--- EXERCISE AIM ---
Go through the entries and copy every line that has the string "fenceClean" in it.

** EXTRACTED RECORDS follows **

-- ==== Sys2Proof/Machine/Reliab.lean ====
section
/-! DEFINITION. Reliability (chapter 15): reads and scrubbing of HBM (R426, R432), refresh (R437), fenced cores and their self-test (R433), the units that
fail and return (R434, R435). -/

namespace Sys2Proof.Machine

/-! ### HBM (R426, R432, R434, R437) -/

/-- A requester of a kind that stands at a core, for the core's task, or at the line's own die. -/
def State.hbmReader (s : State) (line rq core : Nat) : Who :=
  let task := ((s.core core).ctx).bind s.ctx
  { die := if core < 288 then dieOf core else hbmDie line, world := task.elim 0 (·.who.world), region := task.elim 0 (·.who.region),
    core := if core < 288 then core else 0x1FF, req := rq, opens := false }

/-- HBM_READ: a line is read at its controller by a requester of the given kind on a core: corrected and counted, or aborted (R426, R428). -/
def execHbmRead (line rq core : Nat) (s : State) : Host.Outcome State Fault Refusal :=
  fin (hbmRead s (s.hbmReader line rq core) (line % 2 ^ 33)).1

/-- The next line of a pseudo-channel after one, among the lines that follow it. -/
def nextLine (pc from' : Nat) : Nat :=
  (((List.range 4096).map (fun i => (from' + 1 + i) % 2 ^ 33)).find? (fun l => decide (Config.pseudoChannel (l * 64) = pc))).getD ((from' + 4096) % 2 ^ 33)

/-- SCRUB_READ: the scrubber of a pseudo-channel reads its next line within the budget: a correctable line is written back corrected, an
uncorrectable one recorded; what the decoder miscorrects beyond the code's distance is written back as it makes it; the next read follows (R426, R432,
R436). -/
def execScrubRead (s : State) : Host.Outcome State Fault Refusal :=
  let pc := s.subj
  let p := s.pch pc
  let budget := (s.die (pc / 128)).scrubB
  if budget = 0 ∨ p.scrubTok ≤ 0 ∨ p.pcfail = true then .next (s.push periodCycles pc .scrubRead)
  else
    let line := p.scrubAt
    let w : Who := { die := pc / 128, world := 0, region := 0, core := 0x1FF, req := 5, opens := false }
    let s :=
      if Config.pseudoChannel (line * 64) ≠ pc then s
      else match s.decodeLine line with
        | .clean => s
        | .corrected errs =>
          let s := noteCorrected s w line errs
          { s with lineErr := s.lineErr.del line }
        | .bad cw pos =>
          let (t, s) := s.fresh
          match Config.miscorrect t (BitVec.ofNat 512 (leNat (s.bytesAt (line * 64) 64))) with
          | some v => { s with mem := Memory.putAll s.mem (line * 64) (leBytes 64 v.toNat), lineErr := s.lineErr.del line }
          | none => noteUncorrectable s w line cw pos
    let s := s.updPch pc fun p => { p with scrubAt := nextLine pc line, scrubTok := p.scrubTok - 1 }
    fin (s.push (periodCycles / budget) pc .scrubRead)

/-- HBM_REFRESH: a refresh is charged to the REF budget and issued whatever its tokens, the excess being debt (R436, R437). -/
def execHbmRefresh (s : State) : Host.Outcome State Fault Refusal :=
  .next ((s.updPch s.subj fun p => { p with refTok := p.refTok - 1 }).push (periodCycles / Nat.max 1 Config.refreshFloor) s.subj .hbmRefresh)

/-- STACKOK after a pseudo-channel of a stack has failed: the stack's bit is clear once none of its pseudo-channels is in service (R447). -/
def State.stackLeft (s : State) (k : Nat) : Nat :=
  if (span (64 * k) 64).all (fun n => (s.pch n).pcfail) then s.host.stackok - s.host.stackok / 2 ^ k % 2 * 2 ^ k else s.host.stackok

/-- PSEUDO_CHANNEL_FAIL: every access to the pseudo-channel aborts from now on, and a record is written (R434, R447). -/
def execPseudoChannelFail (s : State) : Host.Outcome State Fault Refusal :=
  let pc := s.subj
  let s := s.updPch pc fun p => { p with pcfail := true }
  let s := { s with host := { s.host with stackok := s.stackLeft (pc / 64) } }
  fin (logError s (pc / 128) 0x09 7 0x1FF 0 0 (pchFields pc) 0 false)

/-- The RETRBUD tokens of a die link (R436). -/
def State.linkTok (s : State) (l : Nat) : Int := s.mid.dieTok.val s.mid.retrB l

/-- DIE_LINK_RETRAIN: a failed die link works again, and the time its training takes is charged to its RETRBUD budget; without tokens it is deferred
(R435 to R437). -/
def execDieLinkRetrain (s : State) : Host.Outcome State Fault Refusal :=
  let l := s.subj
  if s.linkTok l ≤ 0 then .next (s.pushOnce 1 l .dieLinkRetrain)
  else
    let (t, s) := s.fresh
    .next { s with
      linksDown := s.linksDown.filter (· ≠ l)
      mid := { s.mid with dieTok := s.mid.dieTok.set l (s.linkTok l - Config.dieTrainTime t) } }

/-- DIEEN_WRITE: a die returns to service once its link has trained and each of its cores has passed the self-test; otherwise the write is refused
(R435, R441). -/
def execDieenWrite (die : Nat) (v : BitVec 64) (s : State) : Host.Outcome State Fault Refusal :=
  let good := decide (die ∉ s.linksDown) && (span (72 * die) 72).all (fun k => decide ((s.core k).selftest = 2))
  if 4 ≤ die ∨ s.hostReady = false then .next s
  else if bit v 0 then
    if (s.die die).dieen then .next s
    else if good then .next (callArbiter (s.updDie die fun d => { d with dieen := true }))
    else .next s
  else .next (s.updDie die fun d => { d with dieen := false })

/-! ### Fenced cores (R433) -/

/-- CORESTAT_FENCE_WRITE: software fences a core: nothing is placed there, its task is switched out as a host request, and once it is free its
permissions and quadrants go (R431, R433). -/
def execCorestatFenceWrite (s : State) : Host.Outcome State Fault Refusal :=
  let core := s.subj
  if (s.core core).fenced = true ∨ 288 ≤ core ∨ s.hostReady = false then .next s
  else
    let s := s.updCore core fun c => { c with fenced := true }
    let s := if (s.core core).ctx.isSome then s.push 0 0 (.switchRequest core 2) else fenceClean s core
    fin (logError s (dieOf core) 0x0A 6 core 0 0 0 0 false)

/-- CORESTAT_FREQ_WRITE: software asks for a fenced core's return to service; the request is held until the test can start (R433). -/
def execCorestatFreqWrite (s : State) : Host.Outcome State Fault Refusal :=
  if (s.core s.subj).fenced = true ∧ s.hostReady = true then .next ((s.updCore s.subj fun c => { c with freq := true }).pushOnce 0 s.subj .selftestRun) else .next s

/-- Whether a core holds no task, no context is being saved from it or restored to it, and its quadrants are gated. -/
def State.testable (s : State) (core : Nat) : Bool :=
  decide ((s.core core).ctx = none) &&
    s.ctxs.all (fun (_, c) => match c.loc with
      | .pending k => k ≠ core
      | .resident k => k ≠ core
      | .saving k _ => k ≠ core
      | .restoring k _ => k ≠ core
      | _ => true) &&
    (List.range 32).all (fun b => decide ((s.core core).banks.val .gated b = .gated))

/-- SELFTEST_RUN: the self-test starts once the core is free and gated (R433). -/
def execSelftestRun (s : State) : Host.Outcome State Fault Refusal :=
  let core := s.subj
  let c := s.core core
  if c.fenced = false ∨ c.freq = false then .next s
  else if s.testable core then .next ((s.updCore core fun c => { c with freq := false, selftest := 1 }).push 1 core .selftestDone)
  else .next ((fenceClean s core).push 1 core .selftestRun)

/-- SELFTEST_DONE: the core returns to service when MKAT matched for every q; otherwise it stays fenced and a record names the first q that did
not (R433). -/
def execSelftestDone (s : State) : Host.Outcome State Fault Refusal :=
  let core := s.subj
  if (s.core core).selftest ≠ 1 then .next s
  else match (List.range 256).find? (fun q => !Config.katMatches s.host.boots core q) with
    | none => .next (callArbiter (s.updCore core fun c => { c with fenced := false, selftest := 2 }))
    | some q =>
      let s := s.updCore core fun c => { c with selftest := 3 }
      fin (logError s (dieOf core) 0x06 4 core 0 0 0 (BitVec.ofNat 64 (q * 2 ^ 16 + katSum q)) false)

end Sys2Proof.Machine
end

** End of EXTRACTED RECORDS **

--- RESPONSE TO THE TASK ---
    let s := if (s.core core).ctx.isSome then s.push 0 0 (.switchRequest core 2) else fenceClean s core
  else .next ((fenceClean s core).push 1 core .selftestRun)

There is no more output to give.